This post contains spoilers for the end of Behind Her Eyes. By now you've had a chance to watch Netflix's Behind Her Eyes (if you haven't, stop reading now); process that off-the-wall double twist ending (or continue to be haunted, confused, and distraught by it); and begin to obsess over clues that may have given away the truth in earlier episodes (No? Just me?).
Because the plot of this deranged show has made me lose more sleep than I'd like to admit (enter lucid dreaming and/or astral projection joke), I analyzed the show's promotional poster for Easter eggs. And lo and behold, the Rob-of-it-all is right there, staring at us in our cold, dead eyes.
The promotional poster heavily features the trio at the center of the show's messed-up love triangle: Louise (Simona Brown), Adele (Eve Hewson), and David (Tom Bateman). There's also a green streak, which at first glance, just seemed to indicate a rift between the characters—apt for a story that is supposedly about an affair gone wrong.
But after you finish the show, it's evident that the green mark is much more mystical, likely representing an astrally projected soul. (Consider the moments in later episodes when you see Adele, Rob, and Louise's souls, represented by colors, flying around.)
Now if you're wondering, Is that it? No! Draw your eyes to the bottom of the Netflix poster and you'll see a faint figure walking into the woods, a mysterious place that gets referenced often throughout the series. It's Rob! And here it is, the Easter egg that should've told us everything we needed to know: The green "astral soul" is literally snaking its way out of Rob's body and circling Louise's eye. Rob is literally behind Louise's eye...a.k.a. the final twist at the end of the show. Furthermore, the green aura lingers over David, because Rob is so obsessed with keeping his eyes on David and keeping him all to himself.
In an effort to make sure I didn't start to sound as unhinged as the end of Behind Her Eyes, I reached out to Netflix for a comment on my theory. The streaming service confirmed yes, my observation was correct and the poster was, in fact, subtly alluding to Rob's deep dark secret.
There are, of course, several other clues director Erik Richter Strand snuck into the show to hint at Rob's nefarious involvement. There's how much Rob-Adele cooks for David—remember, the first time Rob met David, he cooked for him and David was blown away by his abilities, while Adele didn't seem to be able to make anything from scratch. There's also Rob-Adele's heroin use—Rob was the one with an addiction problem, not Adele, so her using the drug is a clear sign she's not being herself. Not to mention, it only fits that Adele would have Rob's diary if she were not actually Adele and, in fact, Rob's soul in hiding. (Same with the wooden box that Adele was shown giving Rob. She doesn't keep the box after his death, Rob-Adele just takes the gift he was given, even though he did murder the person who gave him the gift.) And consider how Adele's body language and literally language changes after her body is taken over by Rob. Suddenly she's reserved and nervous around David, instead of carefree and affectionate, and she begins to talk about her past life as "shitty" and "nasty." Audiences, at first, believed this was because Adele was in shock over Rob's death or upset about her parents' death, but really it was just Rob's experiences and persona breaking through.

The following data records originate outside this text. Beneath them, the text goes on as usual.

/-- A converter (R126 to R148). -/
structure Conv where
  /-- in overrange now (R137): by the detector, or by a filter output beyond the code range -/
  ovr : Bool := false
  det : Bool := false
  filt : Bool := false
  /-- the present excursion is positive -/
  ovrPos : Bool := false
  /-- the instant at which SETTLING ends (R138) -/
  settleEnd : Nat := 0
  cal : CalPhase := .idle
  /-- a calibration has completed since power-on (R147) -/
  calibrated : Bool := false
  /-- the instant of the last result, from which the next is counted (R128, R129) -/
  last : Nat := 0
  /-- the next result is the first one of a new start: its window begins at `last` (R128) -/
  gap : Bool := true
  /-- no window that begins before this instant gives a result (R135) -/
  from_ : Nat := 0
  /-- the valley whose loop sample has been delivered (R129) -/
  loopAt : Option Nat := none
  /-- the latest loop sample (R130), and the one before it -/
  sample : Option LoopSample := none
  samplePrev : Option LoopSample := none
deriving DecidableEq, Repr, Inhabited

/-- A reference group (R137 to R139). -/
structure Grp where
  /-- BUF_OUT: the buffer is outside its tolerance now -/
  bufOut : Bool := false
  /-- GRPF: a converter-group fault is latched -/
  grpf : Bool := false
  /-- members calibrated successfully since the fault, one bit each -/
  calOk : Nat := 0
deriving DecidableEq, Repr, Inhabited

/-- A diagnostic converter's scan (R141, R142). -/
structure Diag where
  /-- the source whose scan step runs -/
  src : Nat := 0
  /-- the start of the running scan step or injected conversion -/
  since : Nat := 0
  /-- the requested source of a pending injected conversion -/
  inj : Option Nat := none
deriving DecidableEq, Repr, Inhabited

/-- An input pin of a feedback port (R155). -/
structure Pin where
  /-- the accepted level, after inversion and filter -/
  level : Bool := false
  /-- a level has been accepted since the sampling began -/
  known : Bool := false
  /-- the raw level, and the sample from which on it has been seen without a break -/
  raw : Bool := false
  since : Nat := 0
deriving DecidableEq, Repr, Inhabited

/-- A feedback port beyond its objects (R155 to R166, R174 to R176). -/
structure Fport where
  pinA : Pin := {}
  pinB : Pin := {}
  pinZ : Pin := {}
  /-- the first sample since power-on or the last wake (R36, R180) -/
  from_ : Nat := 0
  /-- the 64-bit extension of RAW (R161) -/
  raw64 : Int := 0
  ref : Int := 0
  lastOff : Option Int := none
  /-- time of the last quadrature error (R158) -/
  quadErrAt : Option Nat := none
  /-- the pulse on the CMP pin: its rising and its falling edge (R174, R175) -/
  pulse : Option (Nat × Nat) := none
  /-- directions of the moves in which entries are behind (R176), by entry -/
  behindDir : Tbl Int := []
  /-- DIR level of the output mode and the time from which steps may follow it (R165) -/
  dirUp : Bool := false
  dirReady : Nat := 0
  /-- rising edges of the steps of the present tick that have not been counted yet, oldest first (R165) -/
  steps : List Nat := []
  /-- rising edge of the last step that has been counted -/
  lastStep : Option Nat := none
deriving DecidableEq, Repr, Inhabited

/-- A sensor port beyond its objects (R168 to R171). -/
structure Sport where
  /-- the previous reading; none before the first valid one (R170) -/
  prev : Option Nat := none
  errs : Nat := 0
  goods : Nat := 0
  /-- calibration pulse of the previous SENT frame -/
  calib : Option Nat := none
  /-- the last good frame, or the enabling (R171) -/
  lastGood : Nat := 0
  /-- the instant of the last PSI5 sync request, and whether its frame is still to come (R169) -/
  syncAt : Option Nat := none
  waits : Bool := false
deriving DecidableEq, Repr, Inhabited

/-- A resolver tracker beyond its objects (R173). -/
structure Tracker where
  /-- the first rising edge of the excitation (R172) -/
  exc : Nat := 0
  prev : Option Nat := none
  /-- time of the last reading -/
  readAt : Nat := 0
  /-- angle and speed estimate of the tracking loop, in units of the loop (log entry 7) -/
  angle : Nat := 0
  speed : Int := 0
  low : Nat := 0
  out : Nat := 0
  flagged : Nat := 0
  goodAmp : Nat := 0
  goodDos : Nat := 0
deriving DecidableEq, Repr, Inhabited

/-- The inputs of a released iteration: the values and whether each is valid (R19, R209). -/
structure Inputs where
  /-- period start of the iteration -/
  start : Nat := 0
  r : Int := 0
  y : Int := 0
  f : Int := 0
  valid : Bool := true
  /-- dq: phase samples, DC-link value, extrapolated position and its validity -/
  iu : Int := 0
  iv : Int := 0
  iw : Int := 0
  usable : Trio Bool := Trio.all true
  vdc : Int := 0
  vdcOk : Bool := true
  pos : Int := 0
  posPrev : Int := 0
  posValid : Bool := true
  /-- a loop sample of the set carries OVRG (R250) -/
  ovrg : Bool := false
deriving DecidableEq, Repr, Inhabited

/-- The integrator and anti-windup states of one axis of a controller (R202, R203, R243). -/
structure Integ where
  i : Int := 0
  sat : Bool := false
  dir : Int := 0
  esign : Int := 0
deriving DecidableEq, Repr, Inhabited

/-- The current limit of an axis as its dq task keeps it (R248, R249). -/
structure Limit where
  /-- L, 2^-16 codes -/
  l : Int := 0
  lb : Int := 0
  /-- remainder of the slew, in codes · ticks -/
  lbRem : Int := 0
  h : Int := 32768
  ilimit : Int := 0
  stillSince : Option Nat := none
  /-- the stall timer: the iterated time in ticks since it started (R249) -/
  stall : Option Nat := none
deriving DecidableEq, Repr, Inhabited

/-- The state of a task in one channel: what a state copy carries (R202 to R209, R211, R214, R243, R244, R248). -/
structure TaskSt where
  pid : Integ := {}
  /-- first use presets the integrator to this mirrored INT_STATE (R403) -/
  preset : Option Int := none
  d : Int := 0
  ePrev : Int := 0
  pPrev : Int := 0
  vf : Int := 0
  rPrev : Int := 0
  /-- x of an observer, y of a rate limiter -/
  x : Int := 0
  /-- dq: the two controllers, the last angle and position, the last duty values, the current limit -/
  ctlD : Integ := {}
  ctlQ : Integ := {}
  thPrev : Int := 0
  posPrev : Int := 0
  duty : Trio Int := Trio.all 0
  lim : Limit := {}
  dqStatus : Nat := 0
  /-- bank in use: 0 = A, 1 = B -/
  bank : Nat := 0
  first : Bool := true
  satNow : Bool := false
  arithSat : Bool := false
  /-- period start at which the following-error timer started (R214) -/
  feStart : Option Nat := none
  feFault : Bool := false
  hold : Bool := false
  lost : Bool := false
  /-- consecutive held iterations -/
  heldRun : Nat := 0
  /-- period start of the last iteration that was not held -/
  start : Nat := 0
  /-- node values of the last primary pass (R225) -/
  nodes : List (Nat × Int) := []
  /-- values of the last iteration with valid inputs (R211, R212): u or vq, e or eq, f, the change of r; and for a dq
  pair vd, ed, w, id, iq and vdc -/
  uLast : Int := 0
  eLast : Int := 0
  fLast : Int := 0
  drLast : Int := 0
  vdLast : Int := 0
  edLast : Int := 0
  wLast : Int := 0
  idLast : Int := 0
  iqLast : Int := 0
  vdcLast : Int := 0
deriving DecidableEq, Repr, Inhabited

/-- A completed iteration waiting for its checkpoint (R294, R300). -/
structure Done where
  start : Nat := 0
  outs : List Int := []
  digest : Nat := 0
  /-- the iteration ended in a coding fault: no output and no digest (R298) -/
  fault : Bool := false
  /-- a loop sample of the iteration carried OVRG (R250) -/
  ovrg : Bool := false
  /-- the inputs of the iteration, as a candidate sends them to the twin (R311) -/
  inputs : List Int := []
deriving DecidableEq, Repr, Inhabited

/-- The progress of a task move (R348). -/
structure TaskMove where
  /-- new owner channel number (3 = twin) and new engine per channel -/
  owner : Nat := 0
  computed : Trio Bool := Trio.all false
  engines : Trio Nat := Trio.all 0
  /-- the copy has been sent at checkpoint N -/
  copied : Bool := false
  /-- the copy had arrived at every new site when the iteration after it was released -/
  ready : Bool := false
  fails : Nat := 0
deriving DecidableEq, Repr, Inhabited

/-- A control task (R190 to R221). -/
structure TaskRec where
  st : Trio TaskSt := Trio.all {}
  /-- the released iteration of each channel, with its release time -/
  rel : Trio (Option Inputs) := Trio.all none
  relAt : Nat := 0
  /-- the completed iteration of each channel -/
  fin : Trio (Option Done) := Trio.all none
  /-- period start of the last released iteration -/
  lastStart : Option Nat := none
  /-- a requested bank swap: the bank and the agreement time (R210) -/
  swap : Option (Nat × Nat) := none
  /-- last committed outputs per channel -/
  out : Trio (List Int) := Trio.all []
  move : Option TaskMove := none
  /-- site in force: owner (0 to 2, 3 = twin), computing channels and engines (R330 PLAN_SITE) -/
  owner : Nat := 0
  computed : Trio Bool := Trio.all false
  engines : Trio Nat := Trio.all 0
  placed : Bool := false
  fallback : Bool := false
  pinBroken : Bool := false
  unplaced : Bool := false
  /-- steps of its axis's hand-over: 1 = N awaited toward SPLIT, 2 = N awaited toward LOCKED, 3 = N passed, 4 = copy sent,
  5 = the task has changed (R316, R317); 0 = none -/
  ho : Nat := 0
deriving DecidableEq, Repr, Inhabited

/-- A trace (R222 to R231): its state beyond the objects. -/
structure TraceRec where
  /-- 0 idle, 1 armed, 2 triggered, 3 done, 4 aborted (R231) -/
  state : Nat := 0
  cause : Nat := 0
  preShort : Bool := false
  dropped : Bool := false
  chan : Option Ch := none
  /-- records and markers, oldest first: time (or all ones) and node values -/
  recs : List (Nat × List Int) := []
  /-- records written after the trigger iteration, that one included -/
  post : Nat := 0
  /-- iterations since the last record -/
  decim : Nat := 0
  prev : Option Int := none
  /-- bytes in the capture FIFO and the time at which they stood there (R223) -/
  fifo : Nat := 0
  fifoAt : Nat := 0
  dropRun : Nat := 0
  /-- the next iteration is the trigger iteration: source 0, or the host (R226) -/
  fire : Bool := false
  /-- an event of trigger source 4 since the last iteration -/
  event : Bool := false
  /-- source trigger time of a cross-trigger in flight (R227) -/
  cross : Option Nat := none
  /-- pool space held, in bytes -/
  pool : Nat := 0
  lastBank : Nat := 0
  lastEngine : Nat := 0
deriving DecidableEq, Repr, Inhabited

/-- A bridge slot and the ARM output of the same number (R232 to R257, R424 to R431). -/
structure Slot where
  running : Bool := false
  aligned : Bool := false
  /-- grid in force: half period and phase (R233) -/
  top : Nat := 0
  phase : Nat := 0
  /-- a start or a new grid waits for this instant or later -/
  startFrom : Option Nat := none
  /-- ticks still to realign after a time-base step, by which the valleys lie after their grid (R233) -/
  realign : Int := 0
  /-- the tick that the peak of the present period has added or removed; none before the peak -/
  adj : Option Int := none
  /-- active compare values of U, V and W, and those of the period before (R234, R235) -/
  cmp : Trio Nat := Trio.all 0
  cmpPrev : Trio Nat := Trio.all 0
  staged : Option (Trio Int) := none
  owed : Bool := false
  owedNext : Bool := false
  repeated : Bool := false
  en : Bool := false
  enrb : Bool := false
  /-- last valley -/
  valley : Option Nat := none
  /-- the loop-sample set that each channel received from the owner: its valley, and the samples by converter (R130) -/
  mirror : Trio (Option (Nat × List (Nat × LoopSample))) := Trio.all none
deriving DecidableEq, Repr, Inhabited

/-- An ARM output of a channel (R254 to R256). -/
structure Arm where
  out : Bool := false
  held : Bool := false
  /-- a held output has fallen and stays low until power-on -/
  fallen : Bool := false
  rb : Bool := false
  /-- ARMRB has read high since -/
  rbHigh : Option Nat := none
  /-- read high for 10 µs: reported in byte 8 of later digest frames -/
  qualified : Bool := false
  /-- the owner has received the report -/
  reported : Bool := false
deriving DecidableEq, Repr, Inhabited

/-- One permit output's test state: EN0 to EN3 and ARM0 to ARM3 of a channel (R424 to R429). -/
structure PermitTest where
  /-- an off-pulse runs since this time -/
  pulse : Option Nat := none
  /-- a test has failed: whether it was a pulse, and when its retest is due -/
  fail : Option (Bool × Nat) := none
  /-- the last passed pulse, or the rise of the demand -/
  lastPass : Nat := 0
  /-- demanded high since -/
  highSince : Option Nat := none
  /-- the last change of the demanded level or end of a pulse -/
  changed : Nat := 0
  /-- a reset has cleared its fault: it is retested after its next rise -/
  owed : Bool := false
  /-- that rise -/
  after : Option Nat := none
deriving DecidableEq, Repr, Inhabited

/-- A word for a gate driver (R259 to R262): the word, the mask and the value that its response is checked with, whether it is
an init entry, and whether it ends its poll round. -/
structure DrvWord where
  word : Nat
  mask : Nat
  want : Nat
  init : Bool
  last : Bool
deriving DecidableEq, Repr, Inhabited

/-- The gate driver of a slot (R260 to R263). -/
structure Driver where
  /-- responses checked so far in the running list, and whether all matched -/
  initRunning : Bool := false
  initAt : Nat := 0
  bad : Bool := false
  /-- the mismatch after which the list is sent again -/
  retryAt : Option Nat := none
  /-- words waiting -/
  queue : List DrvWord := []
  /-- the entry whose response comes with the next transfer -/
  wait : Option DrvWord := none
  pollAt : Nat := 0
  pollBad : Bool := false
deriving DecidableEq, Repr, Inhabited

/-- A gate-driver SPI port (R258, R259). -/
structure Gspi where
  /-- the peak or commit instant of the last transfer -/
  last : Option Nat := none
  /-- its words, the lower slot's first -/
  words : List Nat := []
deriving DecidableEq, Repr, Inhabited

/-- The generator's activity (R264 to R275). -/
inductive GenMode where
  /-- tracking the axis; the flag says whether it is at standstill -/
  | tracking (still : Bool)
  | moving
  /-- STOP or QUICK_STOP with the deceleration in force -/
  | stopping (quick : Bool)
  | settling
  | standstill
deriving DecidableEq, Repr, Inhabited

Astral projection is also hinted at throughout the series, most notably in the strange, aerial camera angles that indicate Rob's soul's perspective. It also explains the scene when Rob-Adele tours Louise's flat; she needs to memorize the space to return there in her dreams. And in one of her flashbacks, Adele even hints, "sleep is different for me."
Buzzfeed also notes how colors play a major role in hinting at the big reveal—the characters even wear clothing that matches their aura hue. When Rob and Adele first astral project together, Adele's aura is pink while Rob's is blue. But when Rob-Adele is seen floating around, it's blue, not pink, indicating the soul-switch. (There's even a blue orb in the opening title sequence, per Buzzfeed, suggesting Rob's presence from the get-go.)
It's not entirely shocking that the series went to painstaking efforts to queue up that unbelievable ending. Sarah Pinborough, who wrote the book the Netflix series was based on recently told The Guardian how important it was to her that the ending held up to scrutiny. "The clues had to be there," she said. “Everything had to have dual meaning so that no one could say this character lied. I would have hated that.”